Problem 11. Quiz in statistics With 10 questions on a quiz, and an average number of 6.4 right, and a SD of 2.0 for the right answers, we note that, letting R = number of right answers and W = number of wrong answers, W = 10 - R There cannot possibly be any point off the SD line, so the correlation coefficient will be minus 1. Simulation: (bind right (rnd 20 10)) Create 50 uniform random integers from 0 to 10, using the Mersenne Twister (bind wrong (- 10 right)) (stats right wrong) (corr right wrong) (plot right wrong) (abline 10 -1) Problem 12. Count the dots --- with a little bit of help from your friends. Down a bit from the middle of the columns on p. 139, note that three students all chose 91 dots the first time, and all chose 82 the second time -- this seems a bit suspicious. Just below that, two students chose 85 each time.
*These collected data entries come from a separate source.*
-- ==== Sys2Proof/Machine/Frame.lean ====
section
/-! DEFINITION. Checksums, the wire frame and its recognition: the pure part of the codec
(00_scope.md R8; 30_encoding.md R60 to R69; 40_frame_codec.md R80, R81). -/

namespace Sys2Proof.Machine

/-- `sum8(b)` of R8. -/
def sum8 : Bytes → Byte
  | [] => 0
  | v :: b => v + sum8 b

/-- `neg8(v)` of R8: two's-complement negation of a byte. -/
def neg8 (v : Byte) : Byte := -v

/-- `b[i..j]` of R8, both ends included, empty when `j < i`. -/
def slice (b : Bytes) (i j : Nat) : Bytes := (b.drop i).take (j + 1 - i)

/-- `b[i]` of a sequence known to be long enough. -/
def byteAt (b : Bytes) (i : Nat) : Byte := b.getD i 0

/-- `frame_bytes(dir, p)` of R80. -/
def frameBytes (dir : Byte) (p : Bytes) : Bytes :=
  let len : Byte := BitVec.ofNat 8 (p.length + 1)
  startMarker ++ [len, neg8 len, dir] ++ p ++ [neg8 (sum8 (dir :: p)), endMarker]

/-- The tests of `classify` after the sentinels, on a sequence of at least 6 bytes that begins with the
start marker (R81). -/
def classifyData (b : Bytes) : Classified :=
  let len := byteAt b 3
  let l := len.toNat
  if len + byteAt b 4 ≠ 0 then .fail .checksumLcs
  else if len = 0 then .fail .malformedZeroLen
  else if b.length < l + 7 then .fail .malformedTruncated
  else if sum8 (slice b 5 (l + 5)) ≠ 0 then .fail .checksumDcs
  else if byteAt b (l + 6) ≠ endMarker then .fail .malformedPostamble
  else .data (byteAt b 5) (slice b 6 (l + 4))

/-- `classify(b, n)` of R81, `n` being the length of `b`. -/
def classify (b : Bytes) : Classified :=
  if b.length < 6 then .fail .malformedShort
  else if slice b 0 2 ≠ startMarker then .fail .malformedStart
  else if slice b 0 5 = ackSeq then .ack
  else if slice b 0 5 = nackSeq then .nack
  else classifyData b

/-- The sentinel test of ACKCHK (R86): the RESULT code of the first six bytes. -/
def sentinelResult (b : Bytes) : Byte :=
  if 6 ≤ b.length ∧ slice b 0 5 = ackSeq then 0x01
  else if 6 ≤ b.length ∧ slice b 0 5 = nackSeq then 0x02
  else 0x00

end Sys2Proof.Machine
end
This is not quite as obvious collusion, but add in the student in the fifth row who also chose 85 each time, and you might be suspicious. Important lesson: when errors have patterns, something is going on. It is difficult to tell by eyeballing -- there seems a more common tendency to guess low the second time, which would imply a negative correlation. Calculation shows a negative correlation of -0.2851; plotting the points shows this seems entirely due to student 7, who chose 85 the first time and 89 the second time, bucking the general trend to lower the estimate on the second count.